Specifically, the criteria for deciding a prisoner’s competence to be executed should include an inquiry into that prisoner’s ability to assist counsel — the constitutionally guaranteed right to counsel means little if a prisoner cannot assist that counsel. Additionally, because of the fact-driven nature of the inquiry, a jury should make the final determination of whether a prisoner is competent to be executed. Finally, because the death penalty is the most severe and final punishment that can be imposed, the burden of persuasion on the ultimate issue of the prisoner’s competence should be on the State, once the prisoner has made the required threshold showing of incompetence.

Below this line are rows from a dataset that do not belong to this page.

-- ==== Sys2Proof/Machine/BitTiming.lean ====
section
/-! DEFINITION. The bit-timing encoder (spec/41_bit_timing.md R180 to R187): pure functions, and the three core operations that
return their values. -/

namespace Sys2Proof.Machine

/-- prop_seg + phase_seg1 (41 R180). -/
def tseg1 (t : BitTiming) : Nat := t.propSeg + t.phaseSeg1

/-- The checks both phases share, with the phase's bounds on sjw, tseg1 and tseg2 (41 R180, R181). -/
def validTiming (sjwMax tseg1Max tseg2Max : Nat) (t : BitTiming) : Bool :=
  t.prescaler % 2 == 0 && decide (2 ≤ t.prescaler) && decide (t.prescaler ≤ 512)
    && decide (1 ≤ t.syncJumpWidth) && decide (t.syncJumpWidth ≤ sjwMax)
    && decide (1 ≤ tseg1 t) && decide (tseg1 t ≤ tseg1Max)
    && decide (1 ≤ t.phaseSeg2) && decide (t.phaseSeg2 ≤ tseg2Max)

/-- valid_nominal(p) (41 R180). -/
def validNominal (t : BitTiming) : Bool := validTiming 128 128 128 t

/-- valid_data(p) (41 R181). -/
def validData (t : BitTiming) : Bool := validTiming 16 32 16 t

/-- A natural in a 32-bit word at bit `sh` (00 R10). -/
def natAt (n sh : Nat) : Word := BitVec.ofNat 32 n <<< sh

/-- encode_nominal(p), for a valid p (41 R182, 30 R103). -/
def encodeNominal (p : Params) (t : BitTiming) : Word :=
  natAt (t.prescaler / 2 - 1) 16 ||| natAt (t.syncJumpWidth - 1) 24 ||| natAt (tseg1 t - 1) 0
    ||| natAt (t.phaseSeg2 - 1) 8 ||| bitIf t.threeSamples p.nbtpSam

/-- encode_data(p), for a valid p (41 R183, 30 R104). -/
def encodeData (p : Params) (t : BitTiming) : Word :=
  natAt (t.prescaler / 2 - 1) p.dbtpBrpSh ||| natAt (t.syncJumpWidth - 1) p.dbtpSjwSh
    ||| natAt (tseg1 t - 1) p.dbtpTseg1Sh ||| natAt (t.phaseSeg2 - 1) p.dbtpTseg2Sh
    ||| bitIf t.threeSamples p.dbtpSam

/-- compute_tdc(clock_freq, data_bitrate) (41 R184). -/
def computeTdc (clockFreq dataBitrate : Word) : Option (BitVec 8) :=
  if dataBitrate.toNat ≤ 2200000 then none
  else some (BitVec.ofNat 8 (min (max (clockFreq.toNat / dataBitrate.toNat * 2 / 3) 0) 63))

/-- What the fields of a timing register say (41 R186, R187). -/
structure DecodedTiming where
  brp : Nat
  sjw : Nat
  tseg1 : Nat
  tseg2 : Nat
  sam : Bool
  deriving DecidableEq, Repr

/-- decode_nominal(r) (41 R186). -/
def decodeNominal (p : Params) (r : Word) : DecodedTiming where
  brp := 2 * (field r 16 8 + 1)
  sjw := field r 24 7 + 1
  tseg1 := field r 0 8 + 1
  tseg2 := field r 8 8 + 1
  sam := r.getLsbD p.nbtpSam

/-- decode_data(r) (41 R187). -/
def decodeData (p : Params) (r : Word) : DecodedTiming where
  brp := 2 * (field r p.dbtpBrpSh 8 + 1)
  sjw := field r p.dbtpSjwSh 4 + 1
  tseg1 := field r p.dbtpTseg1Sh 5 + 1
  tseg2 := field r p.dbtpTseg2Sh 4 + 1
  sam := r.getLsbD p.dbtpSam

/-- An encoder on a record: its value, or the refusal of an invalid record (41 R182, R183, 60 R300 code 18). -/
def encodeWith (valid : Bool) (v : Word) (s : State) : State :=
  if valid then finish (.encoded v) s else refuse .invalidTiming s

/-- op encode_nominal, refused like every operation without a valid handle (41 R182, 60 R300 code 21, log 11). -/
def execOpEncodeNominal (t : BitTiming) (s : State) : Host.Outcome State Fault Refusal :=
  withHandle (fun s => encodeWith (validNominal t) (encodeNominal s.params t) s) s

/-- op encode_data, refused like every operation without a valid handle (41 R183, 60 R300 code 21, log 11). -/
def execOpEncodeData (t : BitTiming) (s : State) : Host.Outcome State Fault Refusal :=
  withHandle (fun s => encodeWith (validData t) (encodeData s.params t) s) s

/-- op compute_tdc, refused like every operation without a valid handle (41 R184, 60 R300 code 21, log 11). -/
def execOpComputeTdc (clockFreq dataBitrate : Word) (s : State) : Host.Outcome State Fault Refusal :=
  withHandle (fun s => finish (.tdc (computeTdc clockFreq dataBitrate)) s) s

end Sys2Proof.Machine
end

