-- ==== Sys2Proof/Machine/Step.lean ====
section
/-! DEFINITION. One step of the machine, and the placing of a table word where the step takes its next instruction. -/

namespace Sys2Proof.Machine

/-- One step: a faulted instance takes no further step (10 R51); otherwise the next request is taken (log 1, log 7). -/
def step (s : State) : Host.Outcome State Fault Refusal :=
  match s.fault with
  | some off => .fault (.unmappedAccess off)
  | none => takeRequest s

/-- `s` with the instruction whose bits are `w` placed as the next request (log 7). -/
def State.withFetchWord (s : State) (nbits w : Nat) : State := s.withRequest (tableRequest s.params nbits w)

end Sys2Proof.Machine
end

. U.S. Const, amend. XIV, § 1; see also Tenn. Const., art. I, § 8.

. 477 U.S. 399, 422, 106 S.Ct. 2595, 2608, 91 L.Ed.2d 335, 354 (1986)(Powell, J„ concurring).

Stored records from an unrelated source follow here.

-- ==== Sys2Proof/Certificates/Slice0/Obligations.lean ====
section
/-! DEFINITION. The statements for the provers, each about the machine over all states it can be in, not about a program. -/

open Sys2Proof Sys2Proof.Machine

/-! ### Encoding and taking a request -/

/-- Under every admissible assignment, decoding the descriptor and operand words of a well-formed instruction gives it back
(30 R90 to R94; the operand words are the model's own, log 6). -/
def Obligations.DecodeOfEncodeIsTheInstruction : Prop :=
  ∀ (p : Params) (i : Instr), p.Admissible → WellFormed p i = true →
    decodeRequest p (encode p i).1 (encode p i).2 = .ok i

/-- Words written out from 30 R90 to R94 decode to what they stand for under P0, and reserved ones to nothing. -/
def Obligations.WrittenOutDescriptorsDecode : Prop :=
  decodeTableWord 16 0x4000 = some (.wrMode 0) ∧ decodeTableWord 16 0x000C = some .rdInt
    ∧ decodeTableWord 16 0x8006 = some .opIsr
    ∧ decodeTableWord 16 0xC001 = some (.evRxArrive (.replicate 19 0) false)
    ∧ decodeTableWord 48 0x1FFFFFFF4124 = some (.wrIdmask0 0x1FFFFFFF)
    ∧ decodeTableWord 16 0x0002 = none ∧ decodeTableWord 16 0x0FFC = none ∧ decodeTableWord 16 0x1000 = none
    ∧ decodeTableWord 16 0x8106 = none ∧ decodeTableWord 16 0x800F = none ∧ decodeTableWord 16 0xC009 = none

/-- 30 R111: a descriptor with Z nonzero, Z2 nonzero or an OPN that is not assigned, whoever asks, an access whose OFF is
misaligned or names no register, unless the core issues it (20 R75), and a host request for a core-only operation or the
reset pulse, with any operand words, are refused with the marks, and the device, the rest of the handle and the trace stay as
they are (the marks and the refusal as a next state: log 8; surplus operand words: log 10). -/
def Obligations.IllegalDescriptorsAreRefused : Prop :=
  ∀ (s : State) (q : Request) (rest : List Request),
    s.fault = none → s.core = .idle → s.inbox = q :: rest →
    (descZ q.desc ≠ 0#2
      ∨ q.issuer ≠ .core ∧ (descClass q.desc = 0#2 ∨ descClass q.desc = 1#2)
          ∧ (descOff q.desc % 4 ≠ 0 ∨ ∀ r, s.params.off r ≠ descOff q.desc)
      ∨ (descClass q.desc = 2#2 ∨ descClass q.desc = 3#2) ∧ descZ2 q.desc ≠ 0#4
      ∨ descClass q.desc = 2#2 ∧ (descOpn q.desc = 0#8 ∨ 0x0E < (descOpn q.desc).toNat)
      ∨ descClass q.desc = 3#2 ∧ 0x08 < (descOpn q.desc).toNat
      ∨ q.issuer = .host ∧ descClass q.desc = 2#2 ∧ 0x0B ≤ (descOpn q.desc).toNat ∧ (descOpn q.desc).toNat ≤ 0x0D
      ∨ q.issuer = .host ∧ descClass q.desc = 3#2 ∧ descOpn q.desc = 0#8) →
    step s = .next { s with
      inbox := rest, refused := true, handle := s.refusedHandle, result := .refuse .unassignedDescriptor }

/-- A step runs the decoded instruction: with no fault recorded and a request that decodes to `i` and that its issuer may
make (a host only while the core is idle), the step is exec of `i` on the state with the request taken (the model's choice of
step: logs 1 and 7). -/
def Obligations.StepRunsTheDecodedInstruction : Prop :=
  ∀ (s : State) (q : Request) (rest : List Request) (i : Instr),
    s.fault = none → s.inbox = q :: rest → (q.issuer = .host → s.core = .idle) →
    permission q.issuer q.desc = .granted → decodeRequest s.params q.desc q.operands = .ok i →
    step s = exec i { s with inbox := rest }
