-- ==== Sys2Proof/Laws/Access.lean ====
section
/-! SUPPORT. What a register access as an instruction does, once for all registers: `exec` of the read or write of `r` is the
shared access, so a statement about it needs only the value the device answers (spec/20_memory.md R76, R77). -/

namespace Sys2Proof.Machine

/-- Every read arm is the shared read of its register. -/
theorem exec_readInstr (r : Reg) (s : State) : exec (readInstr r) s = directRead r s := by
  cases r
  case idcode k => fin_cases k <;> rfl
  case idmask k => fin_cases k <;> rfl
  case txdat k => fin_cases k <;> rfl
  all_goals rfl

/-- Every write arm is the shared write of its register. -/
theorem exec_writeInstr (r : Reg) (v : Word) (s : State) : exec (writeInstr r v) s = directWrite r v s := by
  cases r
  case idcode k => fin_cases k <;> rfl
  case idmask k => fin_cases k <;> rfl
  case txdat k => fin_cases k <;> rfl
  all_goals rfl

/-- Only a read of RXPORT has a side effect (20 R76). -/
theorem regAfterRead_of_not_rxport {r : Reg} (h : r.isRxport = false) (d : Device) : regAfterRead r d = d := by
  cases r <;> first | rfl | cases h

/-- What a read answers: the value, the trace, the draw; the device is as after the read. -/
theorem directRead_eq (r : Reg) (s : State) :
    directRead r s = .next { s with
      dev := regAfterRead r s.dev
      result := .word (regValue r s.params s.dev (s.fresh 0))
      trace := s.trace ++ [.access .read (s.params.off r) (regValue r s.params s.dev (s.fresh 0))]
      supplied := s.supplied.drop 1
      draws := s.draws + 1 } := rfl

/-- What a write answers: the device after it and the trace. -/
theorem directWrite_eq (r : Reg) (v : Word) (s : State) :
    directWrite r v s = .next { s with
      dev := regWrite r v s.params s.dev
      result := .written
      trace := s.trace ++ [.access .write (s.params.off r) v] } := rfl

/-- A read answers the value the device gives. -/
theorem readsAs_of {r : Reg} {s : State} {v : Word} (hr : regAfterRead r s.dev = s.dev)
    (h : regValue r s.params s.dev (s.fresh 0) = v) : ReadsAs r s v :=
  ⟨_, (exec_readInstr r s).trans (directRead_eq r s), by rw [h], hr⟩

/-- A read answers given bits where the device's value has them, and the draw elsewhere. -/
theorem readsBits_of {r : Reg} {s : State} {bits : List (Nat × Bool)} (hr : r.isRxport = false)
    (h : ∀ b ∈ bits, (regValue r s.params s.dev (s.fresh 0)).getLsbD b.1 = b.2)
    (h' : ∀ i, i < 32 → (∀ b ∈ bits, b.1 ≠ i) →
      (regValue r s.params s.dev (s.fresh 0)).getLsbD i = (s.fresh 0).getLsbD i) : ReadsBits r s bits :=
  ⟨_, (exec_readInstr r s).trans (directRead_eq r s), regAfterRead_of_not_rxport hr s.dev, _, rfl, h, h'⟩

/-- A read whose value is a masked word and a draw answers the word's bits where the mask is set. -/
theorem readsBits_of_withRsv {r : Reg} {s : State} {m w : Word} {bits : List (Nat × Bool)} (hr : r.isRxport = false)
    (h : regValue r s.params s.dev (s.fresh 0) = withRsv m w (s.fresh 0))
    (hb : ∀ b ∈ bits, m.getLsbD b.1 = true ∧ b.2 = w.getLsbD b.1)
    (hm : ∀ i, i < 32 → m.getLsbD i = true → ∃ b ∈ bits, b.1 = i) : ReadsBits r s bits := by
  refine readsBits_of hr (fun b hb' => ?_) (fun i hi hn => ?_)
  · rw [h, withRsv_getLsbD, if_pos (hb b hb').1, (hb b hb').2]
  · rw [h, withRsv_getLsbD, if_neg]
    intro hmi
    obtain ⟨b, hb', rfl⟩ := hm i hi hmi
    exact hn b hb' rfl

/-- The bits of a field, with their positions. -/
theorem mem_bitsFrom {w : Word} {lo n : Nat} {b : Nat × Bool} :
    b ∈ bitsFrom w lo n ↔ ∃ k, k < n ∧ b = (lo + k, w.getLsbD (lo + k)) := by
  simp [bitsFrom, eq_comm]

/-- A write leaves the device the register's rule gives. -/
theorem writesTo_of {r : Reg} {v : Word} {s : State} {d : Device} (h : regWrite r v s.params s.dev = d) :
    WritesTo r v s d :=
  ⟨_, (exec_writeInstr r v s).trans (directWrite_eq r v s), rfl, h⟩

end Sys2Proof.Machine
end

. Miss.Code Ann. § 99-19-57(2)(b) (1994); Singleton v. State, 313 S.C. 75, 437 S.E.2d 53, 57-58 (1993); State v. Harris, 114 Wash.2d 419, 789 P.2d 60, 66 (1990).

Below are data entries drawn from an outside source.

-- ==== Sys2Proof/Laws/Decoding.lean ====
section
/-! SUPPORT. What the decoder's parts do: the register at an offset, and reading back each operand record as it was written
(spec/30_encoding.md R90 to R94, R111, log 6). -/

namespace Sys2Proof

/-- No register is found exactly where none has the offset (30 R111). -/
theorem Params.regAt_eq_none {p : Params} {o : Nat} : p.regAt o = none ↔ ∀ r, p.off r ≠ o := by
  simp only [Params.regAt, List.find?_eq_none, beq_iff_eq]
  exact ⟨fun h r => h r r.mem_all, fun h r _ => h r⟩

/-- A register that is found has the offset. -/
theorem Params.off_of_regAt {p : Params} {o : Nat} {r : Reg} (h : p.regAt o = some r) : p.off r = o := by
  simpa using List.find?_some h

/-- Under an admissible assignment an offset that is no read port's names its one register (00 R9). -/
theorem Params.Admissible.regAt_off {p : Params} (h : p.Admissible) {r : Reg} (hr : r.isRxport = false) :
    p.regAt (p.off r) = some r := by
  cases hf : p.regAt (p.off r) with
  | none => exact absurd rfl (Params.regAt_eq_none.mp hf r)
  | some r' =>
    have ho := Params.off_of_regAt hf
    rcases (h.off r).2.2 r' with rfl | ⟨h1, -⟩ | h1
    · rfl
    · rw [hr] at h1; cases h1
    · exact absurd ho.symm h1

@[simp] theorem readFlag_flagWord (b : Bool) : readFlag (flagWord b) = .ok b := by cases b <;> rfl

@[simp] theorem readSlot_slotWord (s : SlotId) : readSlot (slotWord s) = .ok s := by cases s <;> rfl

/-- The timing words read back as the record when its naturals fit (log 6). -/
theorem readTiming_timingWords {t : BitTiming} (h : t.fits = true) (rest : List Word) :
    readTiming (timingWords t ++ rest) = .ok (t, rest) := by
  simp only [BitTiming.fits, fitsWord, Bool.and_eq_true, decide_eq_true_eq] at h
  have e : ∀ n, n < 2 ^ 32 → n % 4294967296 = n := fun n hn => Nat.mod_eq_of_lt (by simpa using hn)
  simp [timingWords, readTiming, e _ h.1.1.1.1, e _ h.1.1.1.2, e _ h.1.1.2, e _ h.1.2, e _ h.2]

/-- A payload packs into one word for each four bytes begun (log 6). -/
theorem packBytes_length (bs : List Byte) : (packBytes bs).length = wordsFor bs.length := by
  induction bs using packBytes.induct <;> simp_all [packBytes, wordsFor]
  omega

end Sys2Proof
end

. Bendt v. State, 733 S.W.2d 119, 123 (Tenn.Crim.App.1987) (the standard applied to determine if the defendant is competent to stand trial is whether the defendant is able to understand the nature of the proceedings, consult with counsel, and assist in the preparation of his defense); State v. Johnson, 673 S.W.2d 877, 880 (Tenn.Crim.App.1984) ("The test for determining if a defendant is competent to stand trial is whether he has sufficient present ability to consult with his lawyer with a reasonable degree of rational understanding. ...”); Jordan v. State, 124 Tenn. 81, 87-88, 135 S.W. 327, 328-29 (Tenn.1911) (a defendant is competent to stand trial if he is capable of understanding the nature and object of the proceedings around him, if he can comprehend his own condition in reference to such proceedings, and if he can conduct a rational defense).

. The Oklahoma Court of Criminal Appeals is Oklahoma’s court of last resort as to criminal issues.

. I agree with the majority that a petition for post-conviction relief is not the appropriate means by which a prisoner should litigate his competency to be executed. I further agree with the majority that the question of whether the petitioner currently before the court is competent to be executed is not ripe for determination.